Segment Start: Data records

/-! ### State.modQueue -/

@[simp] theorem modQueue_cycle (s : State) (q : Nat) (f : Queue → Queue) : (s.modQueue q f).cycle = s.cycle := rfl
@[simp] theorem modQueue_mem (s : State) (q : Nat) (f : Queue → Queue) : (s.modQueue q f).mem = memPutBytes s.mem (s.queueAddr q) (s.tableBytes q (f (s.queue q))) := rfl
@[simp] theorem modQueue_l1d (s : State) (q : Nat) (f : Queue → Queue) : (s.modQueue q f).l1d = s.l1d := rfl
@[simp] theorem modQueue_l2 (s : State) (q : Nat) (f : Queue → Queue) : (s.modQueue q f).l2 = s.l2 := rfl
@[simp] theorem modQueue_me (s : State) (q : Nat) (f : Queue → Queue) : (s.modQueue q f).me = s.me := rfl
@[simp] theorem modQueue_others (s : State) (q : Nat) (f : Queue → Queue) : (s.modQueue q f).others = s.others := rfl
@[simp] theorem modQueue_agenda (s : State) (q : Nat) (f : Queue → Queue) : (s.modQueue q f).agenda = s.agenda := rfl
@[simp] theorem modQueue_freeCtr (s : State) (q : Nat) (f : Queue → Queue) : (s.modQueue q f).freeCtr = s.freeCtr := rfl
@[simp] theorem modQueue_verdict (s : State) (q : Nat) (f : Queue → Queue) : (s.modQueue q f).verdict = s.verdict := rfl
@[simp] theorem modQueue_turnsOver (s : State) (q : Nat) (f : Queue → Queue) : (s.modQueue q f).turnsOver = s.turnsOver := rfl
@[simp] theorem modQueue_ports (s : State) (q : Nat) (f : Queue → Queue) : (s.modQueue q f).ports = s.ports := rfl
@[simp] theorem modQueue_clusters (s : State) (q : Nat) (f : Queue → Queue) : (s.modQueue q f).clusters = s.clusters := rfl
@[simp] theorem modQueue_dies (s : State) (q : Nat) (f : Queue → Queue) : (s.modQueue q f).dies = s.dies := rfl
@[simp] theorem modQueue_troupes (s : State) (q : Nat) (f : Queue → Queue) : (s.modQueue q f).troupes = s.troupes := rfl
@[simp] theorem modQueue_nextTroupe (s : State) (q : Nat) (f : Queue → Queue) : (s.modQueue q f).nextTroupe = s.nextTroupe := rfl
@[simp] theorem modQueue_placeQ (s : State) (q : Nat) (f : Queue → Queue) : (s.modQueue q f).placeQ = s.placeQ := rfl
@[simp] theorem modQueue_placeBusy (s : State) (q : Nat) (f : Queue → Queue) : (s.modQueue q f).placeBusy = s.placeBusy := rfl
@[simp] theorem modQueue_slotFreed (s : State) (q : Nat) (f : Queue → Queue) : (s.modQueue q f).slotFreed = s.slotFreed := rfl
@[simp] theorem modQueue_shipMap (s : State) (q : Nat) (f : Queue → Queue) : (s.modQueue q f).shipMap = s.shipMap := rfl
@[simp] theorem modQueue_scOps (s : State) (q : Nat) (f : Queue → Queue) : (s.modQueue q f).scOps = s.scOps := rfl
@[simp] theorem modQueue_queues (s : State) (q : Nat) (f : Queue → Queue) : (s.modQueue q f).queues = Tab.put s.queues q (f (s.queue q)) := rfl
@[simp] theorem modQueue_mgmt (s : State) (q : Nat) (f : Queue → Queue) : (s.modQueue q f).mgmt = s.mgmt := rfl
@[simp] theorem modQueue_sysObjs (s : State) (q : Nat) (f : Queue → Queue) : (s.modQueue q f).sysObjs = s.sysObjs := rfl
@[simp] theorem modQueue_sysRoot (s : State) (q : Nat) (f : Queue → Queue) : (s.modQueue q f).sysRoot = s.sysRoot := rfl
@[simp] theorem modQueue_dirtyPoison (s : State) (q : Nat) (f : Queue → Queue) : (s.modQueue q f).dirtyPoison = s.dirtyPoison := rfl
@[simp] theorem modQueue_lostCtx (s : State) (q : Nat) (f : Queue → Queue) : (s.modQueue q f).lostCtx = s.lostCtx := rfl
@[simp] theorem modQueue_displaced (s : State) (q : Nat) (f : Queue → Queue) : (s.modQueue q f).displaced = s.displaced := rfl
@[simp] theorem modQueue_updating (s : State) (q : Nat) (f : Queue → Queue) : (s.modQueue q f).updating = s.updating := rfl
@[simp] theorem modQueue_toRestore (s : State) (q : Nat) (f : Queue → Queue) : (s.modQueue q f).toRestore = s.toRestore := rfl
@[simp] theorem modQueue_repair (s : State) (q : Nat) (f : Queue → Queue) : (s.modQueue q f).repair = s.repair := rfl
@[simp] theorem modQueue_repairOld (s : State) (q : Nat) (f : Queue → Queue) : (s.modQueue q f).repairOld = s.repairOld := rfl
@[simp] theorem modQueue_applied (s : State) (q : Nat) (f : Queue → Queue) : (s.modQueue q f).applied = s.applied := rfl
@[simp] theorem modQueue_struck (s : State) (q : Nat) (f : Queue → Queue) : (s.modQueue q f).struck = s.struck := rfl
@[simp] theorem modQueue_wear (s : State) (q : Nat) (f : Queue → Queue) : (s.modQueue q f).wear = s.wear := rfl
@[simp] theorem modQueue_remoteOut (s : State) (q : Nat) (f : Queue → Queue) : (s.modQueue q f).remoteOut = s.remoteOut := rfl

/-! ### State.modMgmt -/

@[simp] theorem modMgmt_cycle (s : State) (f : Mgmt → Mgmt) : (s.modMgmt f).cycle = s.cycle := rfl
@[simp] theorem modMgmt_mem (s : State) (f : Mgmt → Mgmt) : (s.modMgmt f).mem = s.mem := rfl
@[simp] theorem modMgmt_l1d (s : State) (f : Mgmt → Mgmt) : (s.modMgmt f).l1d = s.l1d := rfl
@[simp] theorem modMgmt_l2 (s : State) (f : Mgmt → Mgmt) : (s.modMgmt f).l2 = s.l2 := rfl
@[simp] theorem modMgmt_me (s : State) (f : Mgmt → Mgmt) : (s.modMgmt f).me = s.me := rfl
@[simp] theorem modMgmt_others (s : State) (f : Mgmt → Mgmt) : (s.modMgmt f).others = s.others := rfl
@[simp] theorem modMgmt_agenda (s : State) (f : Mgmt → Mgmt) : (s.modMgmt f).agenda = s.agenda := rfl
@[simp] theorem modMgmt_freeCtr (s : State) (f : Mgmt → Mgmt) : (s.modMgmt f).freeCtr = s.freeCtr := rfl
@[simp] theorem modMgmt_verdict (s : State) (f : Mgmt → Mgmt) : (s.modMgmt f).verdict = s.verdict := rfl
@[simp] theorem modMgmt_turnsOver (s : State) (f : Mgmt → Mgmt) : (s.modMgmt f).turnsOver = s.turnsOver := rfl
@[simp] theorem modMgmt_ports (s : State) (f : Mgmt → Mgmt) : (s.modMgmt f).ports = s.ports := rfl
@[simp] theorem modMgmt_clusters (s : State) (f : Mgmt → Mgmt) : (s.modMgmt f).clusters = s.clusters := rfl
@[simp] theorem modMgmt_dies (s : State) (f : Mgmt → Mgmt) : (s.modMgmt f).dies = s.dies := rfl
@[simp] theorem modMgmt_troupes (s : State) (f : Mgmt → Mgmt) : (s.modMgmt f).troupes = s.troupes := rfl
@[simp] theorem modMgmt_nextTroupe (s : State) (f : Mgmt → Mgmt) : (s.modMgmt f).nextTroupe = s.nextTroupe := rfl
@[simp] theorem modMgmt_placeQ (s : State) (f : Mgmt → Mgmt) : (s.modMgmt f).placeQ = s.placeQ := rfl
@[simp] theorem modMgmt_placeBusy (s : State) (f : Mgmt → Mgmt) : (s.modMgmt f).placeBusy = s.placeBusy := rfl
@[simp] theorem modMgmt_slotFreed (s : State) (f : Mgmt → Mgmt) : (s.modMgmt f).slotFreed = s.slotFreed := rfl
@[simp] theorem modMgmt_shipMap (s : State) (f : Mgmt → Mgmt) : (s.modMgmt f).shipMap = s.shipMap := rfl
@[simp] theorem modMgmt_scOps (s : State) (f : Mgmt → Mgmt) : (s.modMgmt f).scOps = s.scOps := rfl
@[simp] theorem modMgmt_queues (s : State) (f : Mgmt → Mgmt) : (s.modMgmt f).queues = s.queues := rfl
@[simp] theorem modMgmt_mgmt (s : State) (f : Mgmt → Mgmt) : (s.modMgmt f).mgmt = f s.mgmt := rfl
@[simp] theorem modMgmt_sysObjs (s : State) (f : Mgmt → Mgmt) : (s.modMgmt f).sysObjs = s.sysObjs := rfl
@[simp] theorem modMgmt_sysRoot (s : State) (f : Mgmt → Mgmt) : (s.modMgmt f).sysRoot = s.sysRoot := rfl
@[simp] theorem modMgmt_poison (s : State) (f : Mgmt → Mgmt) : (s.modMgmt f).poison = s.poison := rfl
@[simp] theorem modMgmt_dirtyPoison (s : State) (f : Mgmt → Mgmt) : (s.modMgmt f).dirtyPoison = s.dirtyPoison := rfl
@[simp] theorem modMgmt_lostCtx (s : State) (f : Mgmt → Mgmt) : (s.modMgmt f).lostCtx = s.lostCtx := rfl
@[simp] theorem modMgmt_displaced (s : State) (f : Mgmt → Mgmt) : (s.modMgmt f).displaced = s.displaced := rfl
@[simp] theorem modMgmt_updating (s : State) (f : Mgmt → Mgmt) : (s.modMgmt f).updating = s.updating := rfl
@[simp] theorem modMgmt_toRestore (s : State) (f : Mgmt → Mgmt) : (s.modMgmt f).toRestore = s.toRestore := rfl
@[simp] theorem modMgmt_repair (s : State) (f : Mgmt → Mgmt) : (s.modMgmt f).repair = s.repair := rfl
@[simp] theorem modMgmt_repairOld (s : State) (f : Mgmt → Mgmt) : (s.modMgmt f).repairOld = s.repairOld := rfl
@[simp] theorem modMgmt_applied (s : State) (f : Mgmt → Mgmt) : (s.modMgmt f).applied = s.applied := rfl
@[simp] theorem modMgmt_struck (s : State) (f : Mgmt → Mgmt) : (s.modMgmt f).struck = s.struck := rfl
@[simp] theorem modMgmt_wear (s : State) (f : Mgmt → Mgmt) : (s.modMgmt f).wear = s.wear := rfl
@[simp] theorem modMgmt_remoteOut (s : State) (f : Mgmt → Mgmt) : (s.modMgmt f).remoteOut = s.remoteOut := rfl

Segment End: Data records

Exercise requirements:
Both the line containing "q f).l1d = s.l1d := rfl" and the line containing "q f).me = s.me := rfl" belong in the answer. Print them and every line above that falls between them exactly, and no others.

Output for this task:
@[simp] theorem modQueue_l1d (s : State) (q : Nat) (f : Queue → Queue) : (s.modQueue q f).l1d = s.l1d := rfl
@[simp] theorem modQueue_l2 (s : State) (q : Nat) (f : Queue → Queue) : (s.modQueue q f).l2 = s.l2 := rfl
@[simp] theorem modQueue_me (s : State) (q : Nat) (f : Queue → Queue) : (s.modQueue q f).me = s.me := rfl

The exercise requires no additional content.